Проблематика общения - не новинка в философии. Под различными терминологическими одеяниями она присутствует в философии нового времени с момента ее отделения от христианской схоластики. Дуализм Декарта, споры картезианцев вокруг психофизической проблемы, синтезы Спинозы, Локка, тупик Юма, антиномии Канта располагались не только в плане основной гносеологической противоположности материализма и идеализма, но испытывали и сильнейшее влияние противоречия поведения и общения. И если поведенческая часть - порядок природы, ее законы, ее система - приобретала под влиянием успехов опытной науки все больший авторитет и вес, выступая, так сказать, инерционным моментом всякого философствования, то в части общения, в попытках объяснить, а главное - понять движение этого ставшего, наблюдаются примечательные скачки и срывы, поиски новых оснований.
Здесь прежде всего бросается в глаза сепаратистская тенденция деизма, вытесняющая бога, а с ним и теологическую проблематику на периферию предмета философии, но оставляющая и принцип сотворенности природы, и принцип богоподобия человека на правах условий познавательного контакта, конечной связи и тождества "естественного" разума и "естественного" порядка природы, то есть философия сознает на правах космологического принципа то исходное кибернетическое тождество слова и дела, мысли и бытия, которое заложено было в мировоззрение еще античностью и сохранено взыскующими духовного евангелия схоластами в христианстве. Но рядом, уже в критике Декартовых положений у Гассенди, особенно в его эпикурейской теологии, отмечается явный переход на "новое", а в общем-то языческое основание, которое берется не столько у Демокрита и Эпикура, сколько у Лукреция с его явной, как ее называет Т.Васильева (37), "фисиологической" склонностью привязывать разумное определение и творение не по слову-форме, а по семени, по природе; "Точно распределено, где что возрастает и существует" (Цит. по: 37, с. 136).
Древность мотива и его принадлежность к мифологической схеме бесспорна, именно здесь все смертное определено в своем развитии по семени. Бог Гассенди-Лукреция, как и Нус Анаксагора, определяет бытие именно через семя и время его произрастания, а дальше семя уже само регулирует определенность роста, расцвета, увядания и гибели, как желудь, например, прорастает в дуб, а не в яблоню, а семя плотника (по норме мифа) - в плотника, а не в кузнеца. Но несмотря на древность организующей структуры, эта вторая форма не механического, а генетического деизма привилась на европейской почве. Не говоря уже о своеобразной философской моде на античный атомизм, дань которой отдали почти все философы XVII- XVIII вв., введенный Лукрецием и возрожденный Гассенди принцип определения по времени и семени, по когда и куда, уже в монадологии Лейбница развертывается в схему логического прояснения-развития "метафизических точек" роста, в ту исходную модель определения "по началу", которая станет у Гегеля диалектикой развития, совпадением логического и исторического. Исторический оптимизм развития-расцвета, а равно и благородный исторический пессимизм заката-увядания отнесены, как и логический концепт истории вообще, к этому второму основанию, которое рядом с поведением-гомеостазом ставит программу изменения поведения по времени.
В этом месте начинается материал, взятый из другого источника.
-- ==== Sys2Proof/Safety.lean ====
section
/-!
DEFINITION. Safety.lean: the terms statements use: limits on the parameters, the reference timing, what an operation on the
wire leaves alone, the invariant of the machine between steps, and the wire as the spec draws it.
-/

namespace Sys2Proof

/-- The limits the spec sets on the parameters: 0 < T_SHORT, 2·T_SHORT < T_PERIOD, every timing parameter below 2^(W_CC−2)
(R227, inside R10's 2^(W_CC−1)), and the window of T_RX_OFFSET (D4, R225). -/
structure Params.Valid (p : Params) : Prop where
  short_pos : 0 < p.tShort
  short_lt : 2 * p.tShort < p.tPeriod
  rx_ge : p.tPeriod - p.tShort ≤ p.tRxOffset
  rx_lt : p.tRxOffset < p.tPeriod
  cyclesPerUs_lt : p.cyclesPerUs < 2 ^ (p.wCc - 2)
  period_lt : p.tPeriod < 2 ^ (p.wCc - 2)
  half_lt : p.tHalf < 2 ^ (p.wCc - 2)
  setup_lt : p.tSetup < 2 ^ (p.wCc - 2)
  entryLow_lt : p.tEntryLowUs * p.cyclesPerUs < 2 ^ (p.wCc - 2)
  toggle1k_lt : p.tToggle1kUs * p.cyclesPerUs < 2 ^ (p.wCc - 2)
  toggle2k_lt : p.tToggle2kUs * p.cyclesPerUs < 2 ^ (p.wCc - 2)
  settle_lt : p.tSettle < 2 ^ (p.wCc - 2)
  rise_lt : p.tRise < 2 ^ (p.wCc - 2)
  eps_lt : p.epsCrit < 2 ^ (p.wCc - 2)
  pollMin_lt : p.pollMin < 2 ^ (p.wCc - 2)

/-- Parameters for which a frame stays inside the counter's window (R113, R227), with the sample in the window of R81, the receive
offset in that of R225, a poll budget that outlasts the gap between two bits of a target frame, and an ideal line. The setup
margin can be as short or as long as the window allows. -/
structure Params.Ideal (p : Params) : Prop where
  short_pos : 0 < p.tShort
  short_lt : 2 * p.tShort < p.tPeriod
  half_ge : p.tShort ≤ p.tHalf
  half_lt : p.tHalf < p.tPeriod - p.tShort
  period_lt : 32 * p.tPeriod < 2 ^ (p.wCc - 1)
  rx_ge : p.tPeriod - p.tShort ≤ p.tRxOffset
  rx_lt : p.tRxOffset < p.tPeriod
  setup_lt : p.tSetup < 2 ^ (p.wCc - 1)
  timeout_lt : 32 * p.timeout < 2 ^ (p.wCc - 1)
  timeout_gt : p.tPeriod - p.tRxOffset < p.timeout
  rise : p.tRise = 0
  pollMin : p.pollMin = 1

end Sys2Proof

namespace Sys2Proof.Machine

open Sys2Proof

/-- HARNESS timing (R117): no draw adds a cycle, a poll iteration takes POLL_MIN = 1 cycle, the line is ideal. -/
structure State.Harness (s : State) : Prop where
  timing : s.timing = .scripted []
  rise : s.params.tRise = 0
  pollMin : s.params.pollMin = 1

/-- From s to t the machine runs forward (R71): time does not run back, no event is lost, and the new events are in order
and lie between the two times. -/
def Forward (s t : State) : Prop :=
  s.time ≤ t.time ∧
    ∃ ev : List Event, t.trace = ev ++ s.trace ∧ ev.Pairwise (fun newer older => older.cycle ≤ newer.cycle) ∧
      ∀ e ∈ ev, s.time ≤ e.cycle ∧ e.cycle ≤ t.time

/-- What an operation on SIGNAL leaves alone: everything but SIGNAL, the time, the events, the line's last release, the
draws and the registers of the frame. -/
structure WireOnly (s t : State) : Prop where
  resetPin : t.resetPin = s.resetPin
  im : t.im = s.im
  params : t.params = s.params
  mem : t.mem = s.mem
  cursor : t.cursor = s.cursor
  entry : t.entry = s.entry
  command : t.command = s.command
  result : t.result = s.result
  calls : t.calls = s.calls
  target : t.target = s.target
  forward : Forward s t

/-- What a pin write leaves alone (R33): everything but the pins, the events and the line's last release. -/
structure PinsOnly (s t : State) : Prop where
  time : t.time = s.time
  im : t.im = s.im
  params : t.params = s.params
  mem : t.mem = s.mem
  cursor : t.cursor = s.cursor
  frame : t.frame = s.frame
  entry : t.entry = s.entry
  command : t.command = s.command
  result : t.result = s.result
  calls : t.calls = s.calls
  target : t.target = s.target
  timing : t.timing = s.timing
  drawn : t.drawn = s.drawn

/-- The frame of an operation that leaves SIGNAL, IM, memory, the sequencers and the other inputs alone: only RESET, the
reply, time, events and draws may differ. -/
structure ResetOnly (s t : State) : Prop where
  signal : t.signal = s.signal
  releasedAt : t.releasedAt = s.releasedAt
  im : t.im = s.im
  params : t.params = s.params
  mem : t.mem = s.mem
  cursor : t.cursor = s.cursor
  frame : t.frame = s.frame
  entry : t.entry = s.entry
  command : t.command = s.command
  calls : t.calls = s.calls
  target : t.target = s.target
  forward : Forward s t

/-- The frame of an operation that moves no pin: only IM, the reply, time, events and draws may differ. -/
structure NoPins (s t : State) : Prop where
  signal : t.signal = s.signal
  resetPin : t.resetPin = s.resetPin
  releasedAt : t.releasedAt = s.releasedAt
  params : t.params = s.params
  mem : t.mem = s.mem
  cursor : t.cursor = s.cursor
  frame : t.frame = s.frame
  entry : t.entry = s.entry
  command : t.command = s.command
  calls : t.calls = s.calls
  target : t.target = s.target
  forward : Forward s t

/-- What a command operation leaves alone when it has returned: RESET, the parameters, the caller's cursor, the entry
sequencer, the waiting calls, the target; and IM is as the caller left it. -/
structure CommandFrame (s t : State) : Prop where
  resetPin : t.resetPin = s.resetPin
  params : t.params = s.params
  cursor : t.cursor = s.cursor
  entry : t.entry = s.entry
  calls : t.calls = s.calls
  target : t.target = s.target
  forward : Forward s t

/-- The events of t that are not yet events of s, oldest first. -/
def newEvents (s t : State) : List Event := (t.trace.take (t.trace.length - s.trace.length)).reverse

/-- An event that is no read. -/
def Event.notRead (e : Event) : Bool :=
  match e.action with
  | .read _ => false
  | _ => true

/-- The new events but for the reads, as the spec's vectors list them. -/
def newWrites (s t : State) : List Event := (newEvents s t).filter Event.notRead

/-- What the new events but for the reads do. -/
def newActions (s t : State) : List Action := (newWrites s t).map Event.action

/-- How many of the new events are reads of SIGNAL. -/
def newReads (s t : State) : Nat := ((newEvents s t).filter fun e => !e.notRead).length

/-- The events run forward: none is later than an event after it, and none lies in the future (R71). -/
def State.Ordered (s : State) : Prop :=
  s.trace.Pairwise (fun newer older => older.cycle ≤ newer.cycle) ∧ ∀ e ∈ s.trace, e.cycle ≤ s.time

/-- What holds between any two steps. -/
structure State.Inv (s : State) : Prop where
  /-- Caller memory is in its canonical form. -/
  memory : Memory.wf s.mem
  /-- No flag of a frame outlives its operation (R40, R49). -/
  frame : s.frame = {}
  /-- No position of the entry sequencer survives (R49). -/
  entry : s.entry = {}
  /-- SIGNAL is INPUT whenever the block produces no bit (R43, R234). -/
  signal : s.signal.mode = .input
  /-- Events are in order (R71). -/
  ordered : s.Ordered
  /-- A command that has returned leaves nothing behind (R49). -/
  idle : s.command.pos = .idle → s.command = {}
  /-- A command in progress stands at a payload byte between steps: log 10. -/
  position : s.command.pos = .idle ∨ ∃ i, i < s.command.len ∧ s.command.pos = .payload i
  /-- A critical section that was entered is not left before the command ends (R162). -/
  critical : s.command.saved ≠ none → s.im = .masked

/-- An event on SIGNAL. -/
def signalEvent (a : PinAction) (cycle : Nat) : Event := { cycle := cycle, action := .pin .signal a }

/-- The writes of one bit that starts at a cycle (R125): the end of a 0 before it, its falling edge, and the rise of
a 1. -/
def bitWaveform (p : Params) (start : Nat) (prevZero b : Bool) : List Event :=
  (if prevZero then [signalEvent .setHigh (start - p.tShort)] else []) ++
    signalEvent .setLow start :: (if b then [signalEvent .setHigh (start + p.tShort)] else [])

/-- The writes of bits m−1 down to 0 of v, the first of them starting at a cycle (R83). -/
def bitsWaveform (p : Params) (v : BitVec 16) : Nat → Nat → Bool → List Event
  | 0, _, _ => []
  | m + 1, start, prevZero =>
    bitWaveform p start prevZero (v.getLsbD m) ++ bitsWaveform p v m (start + p.tPeriod) (!v.getLsbD m)

/-- The writes of a host frame of n bits that starts at a cycle (R83, R140): the n bits, the parity bit, and the rise
T_SHORT before the parity bit's end. -/
def frameWaveform (p : Params) (v : BitVec 16) (n start : Nat) : List Event :=
  bitsWaveform p v n start false ++
    bitWaveform p (start + n * p.tPeriod) (!v.getLsbD 0) (frameParity v n) ++
    [signalEvent .setHigh (start + n * p.tPeriod + (p.tPeriod - p.tShort))]

/-- A write an operation makes, and the cycle it is scheduled at, where it is scheduled at one (R17), with the parameters that say
how wide cycles are. -/
structure Planned where
  notBefore : Option (Params × Cycle)
  action : Action
deriving DecidableEq, Repr

/-- An event carries a planned write out: what it does, and not before its cycle (R17, R72). -/
def Planned.met (p : Planned) (e : Event) : Prop :=
  e.action = p.action ∧ ∀ q c, p.notBefore = some (q, c) → atOrAfter q (wrap q e.cycle) c = true

/-- The new events but for the reads are these writes, in order, none before its cycle. -/
def Follows (plan : List Planned) (s t : State) : Prop := List.Forall₂ Planned.met plan (newWrites s t)

/-- A write of SIGNAL scheduled at a cycle. -/
def scheduled (p : Params) (a : PinAction) (c : Cycle) : Planned := { notBefore := some (p, c), action := .pin .signal a }

/-- An action with no schedule: the next step of the operation. -/
def unscheduled (a : Action) : Planned := { notBefore := none, action := a }

/-- The writes of `send_bit` (R125). -/
def bitPlan (p : Params) (start : Cycle) (prevZero b : Bool) : List Planned :=
  (if prevZero then [scheduled p .setHigh (minus p start p.tShort)] else []) ++
    scheduled p .setLow start :: (if b then [scheduled p .setHigh (plus p start p.tShort)] else [])

/-- The writes of bits m−1 down to 0 of v, the first of them bit k of the frame at a cursor (R140). -/
def bitsPlan (p : Params) (v : BitVec 16) (cursor : Cycle) : Nat → Nat → Bool → List Planned
  | 0, _, _ => []
  | m + 1, k, prevZero =>
    bitPlan p (plus p cursor (k * p.tPeriod)) prevZero (v.getLsbD m) ++ bitsPlan p v cursor m (k + 1) (!v.getLsbD m)

/-- The writes of `send_byte` (R140): release, drive, the n bits, the parity bit, `finish_frame`, INPUT. -/
def framePlan (p : Params) (v : BitVec 16) (n : Nat) (cursor : Cycle) : List Planned :=
  [unscheduled (.pin .signal .setHigh), unscheduled (.pin .signal .setOutput)] ++ bitsPlan p v cursor n 0 false ++
    bitPlan p (plus p cursor (n * p.tPeriod)) (!v.getLsbD 0) (frameParity v n) ++
    [scheduled p .setHigh (plus p (plus p cursor (n * p.tPeriod)) (p.tPeriod - p.tShort)),
      unscheduled (.pin .signal .setInput)]

/-- The writes of the host's ACK bit with its start at a cycle (R146). -/
def ackPlan (p : Params) (start : Cycle) (b : Bool) : List Planned :=
  [unscheduled (.pin .signal .setHigh), unscheduled (.pin .signal .setOutput)] ++ bitPlan p start false b ++
    [scheduled p .setHigh (plus p start (p.tPeriod - p.tShort)), unscheduled (.pin .signal .setInput)]

/-- The writes of m toggles from toggle k on (R175, R177): each at its cycle and followed by a watchdog service (R176). -/
def trainPlan (p : Params) : Nat → Nat → Cycle → Bool → List Planned
  | 0, _, _, _ => []
  | m + 1, k, t, high =>
    [scheduled p (if high then .setHigh else .setLow) t, unscheduled .watchdog] ++
      trainPlan p m (k + 1) (plus p t (toggleInterval p k)) (!high)

/-- What `swim_entry` leaves alone (R50, R175): everything but SIGNAL, the reply, time, events and draws; IM is as the caller
left it. -/
structure EntryFrame (s t : State) : Prop where
  resetPin : t.resetPin = s.resetPin
  im : t.im = s.im
  params : t.params = s.params
  mem : t.mem = s.mem
  cursor : t.cursor = s.cursor
  frame : t.frame = s.frame
  command : t.command = s.command
  calls : t.calls = s.calls
  target : t.target = s.target
  forward : Forward s t

/-- The cycle toggle k of the train is scheduled at (R177): t0 + cyc(16) + Σ_{j<k} d_j, for k from 1 on. One past the last
toggle it is the release's. -/
def toggleCycle (p : Params) (t0 k : Nat) : Nat :=
  t0 + cyc p p.tEntryLowUs + ((List.range (k - 1)).map fun j => toggleInterval p (j + 1)).sum

/-- The cycle of the release (R177). -/
def releaseCycle (p : Params) (t0 : Nat) : Nat := toggleCycle p t0 (toggles p + 1)

/-- The writes of `swim_entry` (R175, R177, R178), t0 being the cycle of the `now()` after DRIVE_LOW and im the mask the caller
left: the train, and at its end the mask and the release, neither before the release's cycle. -/
def entryPlan (p : Params) (t0 : Cycle) (im : IrqMask) : List Planned :=
  [unscheduled (.pin .signal .setLow), unscheduled (.pin .signal .setOutput)] ++
    trainPlan p (toggles p) 1 (plus p t0 (cyc p p.tEntryLowUs)) true ++
    [{ notBefore := some (p, plus p t0 (releaseCycle p 0)), action := .irqMask },
      scheduled p .setInput (plus p t0 (releaseCycle p 0)), unscheduled (.irqRestore im)]

/-- The events of m toggles from toggle k on, each at its cycle (R177): odd ones rise. -/
def trainWaveform (p : Params) (t0 k m : Nat) : List Event :=
  (List.range' k m).flatMap fun j =>
    [signalEvent (if j % 2 = 1 then .setHigh else .setLow) (toggleCycle p t0 j),
      { cycle := toggleCycle p t0 j, action := .watchdog }]

/-- The events of `swim_entry` begun at t0 and whose measurement window is left at a cycle (R175, R177, R178). -/
def entryWaveform (p : Params) (t0 left : Nat) (im : IrqMask) : List Event :=
  [signalEvent .setLow t0, signalEvent .setOutput t0] ++ trainWaveform p t0 1 (toggles p) ++
    [{ cycle := releaseCycle p t0, action := .irqMask }, signalEvent .setInput (releaseCycle p t0),
      { cycle := left, action := .irqRestore im }]

/-- The bits of a byte, most significant first. -/
def byteBits (v : Byte) : List Bool :=
  [v.getLsbD 7, v.getLsbD 6, v.getLsbD 5, v.getLsbD 4, v.getLsbD 3, v.getLsbD 2, v.getLsbD 1, v.getLsbD 0]

/-- The XOR of the bits of a byte (R84). -/
def byteParity (v : Byte) : Bool := (byteBits v).foldl Bool.xor false

/-- The bits of a target frame (R83): the start bit, the data bits, a parity bit. -/
def targetFrame (p : Params) (v : Byte) (parity : Bool) : List Bool := p.targetStart :: (byteBits v ++ [parity])

/-- What the reads of one reception say (R127, R128): TIMEOUT reads that saw HIGH and no edge; or an edge, read LOW within the
budget, and a sample of this level at or after the edge ⊕ T_HALF. The edge's cycle is that of a `now()` between the two (D8). -/
def Reception (p : Params) (ev : List Event) : Option (Level × Cycle) → Prop
  | none => ev.length = p.timeout ∧ ∀ e ∈ ev, e.action = .read .high
  | some (level, c) => ∃ (before : List Event) (edge sample : Event) (n : Nat), ev = before ++ [edge, sample] ∧
      before.length < p.timeout ∧ (∀ e ∈ before, e.action = .read .high) ∧ edge.action = .read .low ∧
      sample.action = .read level ∧ edge.cycle ≤ n ∧ n ≤ sample.cycle ∧ c = wrap p n ∧
      0 ≤ sdiff p (wrap p sample.cycle) (plus p c p.tHalf)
Умозрительно-схоластический характер подобных построений очевиден. Маркс еще в критике гегелевской философии права (1, с. 240 и далее) показал несостоятельность схемы именно как схемы идеалистической и схоластической, навязывающей умозрительные совершенства реальному и далекому от совершенства процессу. Войны XX в. с их бесчеловечными приложениями науки способствовали освобождению от оптимистических иллюзий как по поводу природы научного знания, которое оказалось нейтральным по отношению к человеческим целям, одинаково хорошо работающим и на благо и во вред человеку, так и по поводу логики истории, которая, с одной стороны, обнаружила своенравие, явную приверженность к марксистской концепции определения через деятельность и групповые интересы людей, а с другой - вскрыла "темную" и непредсказуемую составляющую, способную практически мгновенно изменить ситуацию в том смысле, в каком, скажем, Черчилль описывает внезапное изменение в поведении Трумена на заседании Потсдамской конференции 22 июля 1945 года: "Сегодня-то я знаю, что произошло с Труменом вчера. Но вчера я ничего не мог понять. Когда он, получив сообщение об успешном испытании атомной бомбы 16 июля и о ее разрушительной силе, появился на заседании, это был совсем другой человек. Он сходу поставил русских на место и держался хозяином положения в течение всего заседания" (Цит. по: 6, р. 146).